___ Information shown ___
-- ==== Sys2Proof/Laws/Frames.lean ====
section
/-!
SUPPORT. The frame of every shared operation, said once: the pieces of the state it may change. A proof about a command cites these
and unfolds no operation for what it leaves alone.
-/
namespace Sys2Proof.Machine

theorem State.changesOnly.refl (s : State) (bs : List Block) : s.changesOnly s bs := by
  intro b _; cases b <;> rfl

theorem State.changesOnly.mono {s t : State} {bs cs : List Block} (h : State.changesOnly s t bs) (hs : bs ⊆ cs) : s.changesOnly t cs :=
  fun b hb => h b fun hc => hb (hs hc)

theorem State.changesOnly.trans {s t u : State} {bs : List Block} (h : State.changesOnly s t bs) (k : State.changesOnly t u bs) : s.changesOnly u bs := by
  intro b hb
  have h := h b hb
  have k := k b hb
  cases b <;> exact Eq.trans k h

theorem State.foldl_frame {α : Type} (f : State → α → State) (bs : List Block) (hf : ∀ (s : State) (a : α), s.changesOnly (f s a) bs)
    (l : List α) (s : State) : s.changesOnly (l.foldl f s) bs := by
  induction l generalizing s with
  | nil => exact .refl _ _
  | cons a l ih => exact .trans (hf s a) (ih (f s a))

theorem State.foldl_within {α : Type} {f : State → α → State} {bs : List Block}
    (hf : ∀ (s : State) (a : α), s.changesOnly (f s a) bs) {s t : State} {cs : List Block} (l : List α)
    (h : s.changesOnly t cs) (hb : bs ⊆ cs) : s.changesOnly (l.foldl f t) cs :=
  h.trans (.mono (State.foldl_frame f bs hf l t) hb)

theorem State.setTl_within {s : State} {cs : List Block} (t : State) (b : Timeline) (h : s.changesOnly t cs) (hb : [.tl] ⊆ cs) :
    s.changesOnly (t.setTl b) cs := h.trans (.mono (State.setTl_frame _ _) hb)

theorem State.setCtl_within {s : State} {cs : List Block} (t : State) (b : ShowControl) (h : s.changesOnly t cs) (hb : [.ctl] ⊆ cs) :
    s.changesOnly (t.setCtl b) cs := h.trans (.mono (State.setCtl_frame _ _) hb)

theorem State.setKeys_within {s : State} {cs : List Block} (t : State) (b : KeyTable) (h : s.changesOnly t cs) (hb : [.keys] ⊆ cs) :
    s.changesOnly (t.setKeys b) cs := h.trans (.mono (State.setKeys_frame _ _) hb)

theorem State.setIntake_within {s : State} {cs : List Block} (t : State) (b : Intake) (h : s.changesOnly t cs) (hb : [.intake] ⊆ cs) :
    s.changesOnly (t.setIntake b) cs := h.trans (.mono (State.setIntake_frame _ _) hb)

theorem State.setPic_within {s : State} {cs : List Block} (t : State) (b : Picture) (h : s.changesOnly t cs) (hb : [.pic] ⊆ cs) :
    s.changesOnly (t.setPic b) cs := h.trans (.mono (State.setPic_frame _ _) hb)

theorem State.setSnd_within {s : State} {cs : List Block} (t : State) (b : Sound) (h : s.changesOnly t cs) (hb : [.snd] ⊆ cs) :
    s.changesOnly (t.setSnd b) cs := h.trans (.mono (State.setSnd_frame _ _) hb)

theorem State.setMeter_within {s : State} {cs : List Block} (t : State) (b : Meter) (h : s.changesOnly t cs) (hb : [.meter] ⊆ cs) :
    s.changesOnly (t.setMeter b) cs := h.trans (.mono (State.setMeter_frame _ _) hb)

theorem State.setSubs_within {s : State} {cs : List Block} (t : State) (b : Subtitles) (h : s.changesOnly t cs) (hb : [.subs] ⊆ cs) :
    s.changesOnly (t.setSubs b) cs := h.trans (.mono (State.setSubs_frame _ _) hb)

theorem State.setCue_within {s : State} {cs : List Block} (t : State) (b : CueUnit) (h : s.changesOnly t cs) (hb : [.cue] ⊆ cs) :
    s.changesOnly (t.setCue b) cs := h.trans (.mono (State.setCue_frame _ _) hb)

theorem State.setAcct_within {s : State} {cs : List Block} (t : State) (b : Accounting) (h : s.changesOnly t cs) (hb : [.acct] ⊆ cs) :
    s.changesOnly (t.setAcct b) cs := h.trans (.mono (State.setAcct_frame _ _) hb)

theorem State.setCaps_within {s : State} {cs : List Block} (t : State) (b : Captures) (h : s.changesOnly t cs) (hb : [.caps] ⊆ cs) :
    s.changesOnly (t.setCaps b) cs := h.trans (.mono (State.setCaps_frame _ _) hb)

theorem State.setNotice_within {s : State} {cs : List Block} (t : State) (b : Notices) (h : s.changesOnly t cs) (hb : [.notice] ⊆ cs) :
    s.changesOnly (t.setNotice b) cs := h.trans (.mono (State.setNotice_frame _ _) hb)

theorem State.setPwr_within {s : State} {cs : List Block} (t : State) (b : Power) (h : s.changesOnly t cs) (hb : [.pwr] ⊆ cs) :
    s.changesOnly (t.setPwr b) cs := h.trans (.mono (State.setPwr_frame _ _) hb)

theorem State.setLink_within {s : State} {cs : List Block} (t : State) (b : Link) (h : s.changesOnly t cs) (hb : [.link] ⊆ cs) :
    s.changesOnly (t.setLink b) cs := h.trans (.mono (State.setLink_frame _ _) hb)

theorem State.setPorts_within {s : State} {cs : List Block} (t : State) (b : Ports) (h : s.changesOnly t cs) (hb : [.ports] ⊆ cs) :
    s.changesOnly (t.setPorts b) cs := h.trans (.mono (State.setPorts_frame _ _) hb)

theorem State.setFree_within {s : State} {cs : List Block} (t : State) (b : Nat) (h : s.changesOnly t cs) (hb : [.freeCount] ⊆ cs) :
    s.changesOnly (t.setFree b) cs := h.trans (.mono (State.setFree_frame _ _) hb)

theorem State.raise_frame (s : State) (src : Source) :
    s.changesOnly (s.raise src) [.notice] := by
  unfold State.raise
  try dsimp only
  repeat' split
  all_goals repeat' with_reducible first
    | exact State.changesOnly.refl _ _
    | decide
    | refine State.setNotice_within _ _ ?_ ?_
___
__Your instructions__: Please make the answer a complete, exact reproduction of the records.

__Solved problem__:
-- ==== Sys2Proof/Laws/Frames.lean ====
section
/-!
SUPPORT. The frame of every shared operation, said once: the pieces of the state it may change. A proof about a command cites these
and unfolds no operation for what it leaves alone.
-/
namespace Sys2Proof.Machine

theorem State.changesOnly.refl (s : State) (bs : List Block) : s.changesOnly s bs := by
  intro b _; cases b <;> rfl

theorem State.changesOnly.mono {s t : State} {bs cs : List Block} (h : State.changesOnly s t bs) (hs : bs ⊆ cs) : s.changesOnly t cs :=
  fun b hb => h b fun hc => hb (hs hc)

theorem State.changesOnly.trans {s t u : State} {bs : List Block} (h : State.changesOnly s t bs) (k : State.changesOnly t u bs) : s.changesOnly u bs := by
  intro b hb
  have h := h b hb
  have k := k b hb
  cases b <;> exact Eq.trans k h

theorem State.foldl_frame {α : Type} (f : State → α → State) (bs : List Block) (hf : ∀ (s : State) (a : α), s.changesOnly (f s a) bs)
    (l : List α) (s : State) : s.changesOnly (l.foldl f s) bs := by
  induction l generalizing s with
  | nil => exact .refl _ _
  | cons a l ih => exact .trans (hf s a) (ih (f s a))

theorem State.foldl_within {α : Type} {f : State → α → State} {bs : List Block}
    (hf : ∀ (s : State) (a : α), s.changesOnly (f s a) bs) {s t : State} {cs : List Block} (l : List α)
    (h : s.changesOnly t cs) (hb : bs ⊆ cs) : s.changesOnly (l.foldl f t) cs :=
  h.trans (.mono (State.foldl_frame f bs hf l t) hb)

theorem State.setTl_within {s : State} {cs : List Block} (t : State) (b : Timeline) (h : s.changesOnly t cs) (hb : [.tl] ⊆ cs) :
    s.changesOnly (t.setTl b) cs := h.trans (.mono (State.setTl_frame _ _) hb)

theorem State.setCtl_within {s : State} {cs : List Block} (t : State) (b : ShowControl) (h : s.changesOnly t cs) (hb : [.ctl] ⊆ cs) :
    s.changesOnly (t.setCtl b) cs := h.trans (.mono (State.setCtl_frame _ _) hb)

theorem State.setKeys_within {s : State} {cs : List Block} (t : State) (b : KeyTable) (h : s.changesOnly t cs) (hb : [.keys] ⊆ cs) :
    s.changesOnly (t.setKeys b) cs := h.trans (.mono (State.setKeys_frame _ _) hb)

theorem State.setIntake_within {s : State} {cs : List Block} (t : State) (b : Intake) (h : s.changesOnly t cs) (hb : [.intake] ⊆ cs) :
    s.changesOnly (t.setIntake b) cs := h.trans (.mono (State.setIntake_frame _ _) hb)

theorem State.setPic_within {s : State} {cs : List Block} (t : State) (b : Picture) (h : s.changesOnly t cs) (hb : [.pic] ⊆ cs) :
    s.changesOnly (t.setPic b) cs := h.trans (.mono (State.setPic_frame _ _) hb)

theorem State.setSnd_within {s : State} {cs : List Block} (t : State) (b : Sound) (h : s.changesOnly t cs) (hb : [.snd] ⊆ cs) :
    s.changesOnly (t.setSnd b) cs := h.trans (.mono (State.setSnd_frame _ _) hb)

theorem State.setMeter_within {s : State} {cs : List Block} (t : State) (b : Meter) (h : s.changesOnly t cs) (hb : [.meter] ⊆ cs) :
    s.changesOnly (t.setMeter b) cs := h.trans (.mono (State.setMeter_frame _ _) hb)

theorem State.setSubs_within {s : State} {cs : List Block} (t : State) (b : Subtitles) (h : s.changesOnly t cs) (hb : [.subs] ⊆ cs) :
    s.changesOnly (t.setSubs b) cs := h.trans (.mono (State.setSubs_frame _ _) hb)

theorem State.setCue_within {s : State} {cs : List Block} (t : State) (b : CueUnit) (h : s.changesOnly t cs) (hb : [.cue] ⊆ cs) :
    s.changesOnly (t.setCue b) cs := h.trans (.mono (State.setCue_frame _ _) hb)

theorem State.setAcct_within {s : State} {cs : List Block} (t : State) (b : Accounting) (h : s.changesOnly t cs) (hb : [.acct] ⊆ cs) :
    s.changesOnly (t.setAcct b) cs := h.trans (.mono (State.setAcct_frame _ _) hb)

theorem State.setCaps_within {s : State} {cs : List Block} (t : State) (b : Captures) (h : s.changesOnly t cs) (hb : [.caps] ⊆ cs) :
    s.changesOnly (t.setCaps b) cs := h.trans (.mono (State.setCaps_frame _ _) hb)

theorem State.setNotice_within {s : State} {cs : List Block} (t : State) (b : Notices) (h : s.changesOnly t cs) (hb : [.notice] ⊆ cs) :
    s.changesOnly (t.setNotice b) cs := h.trans (.mono (State.setNotice_frame _ _) hb)

theorem State.setPwr_within {s : State} {cs : List Block} (t : State) (b : Power) (h : s.changesOnly t cs) (hb : [.pwr] ⊆ cs) :
    s.changesOnly (t.setPwr b) cs := h.trans (.mono (State.setPwr_frame _ _) hb)

theorem State.setLink_within {s : State} {cs : List Block} (t : State) (b : Link) (h : s.changesOnly t cs) (hb : [.link] ⊆ cs) :
    s.changesOnly (t.setLink b) cs := h.trans (.mono (State.setLink_frame _ _) hb)

theorem State.setPorts_within {s : State} {cs : List Block} (t : State) (b : Ports) (h : s.changesOnly t cs) (hb : [.ports] ⊆ cs) :
    s.changesOnly (t.setPorts b) cs := h.trans (.mono (State.setPorts_frame _ _) hb)

theorem State.setFree_within {s : State} {cs : List Block} (t : State) (b : Nat) (h : s.changesOnly t cs) (hb : [.freeCount] ⊆ cs) :
    s.changesOnly (t.setFree b) cs := h.trans (.mono (State.setFree_frame _ _) hb)

theorem State.raise_frame (s : State) (src : Source) :
    s.changesOnly (s.raise src) [.notice] := by
  unfold State.raise
  try dsimp only
  repeat' split
  all_goals repeat' with_reducible first
    | exact State.changesOnly.refl _ _
    | decide
    | refine State.setNotice_within _ _ ?_ ?_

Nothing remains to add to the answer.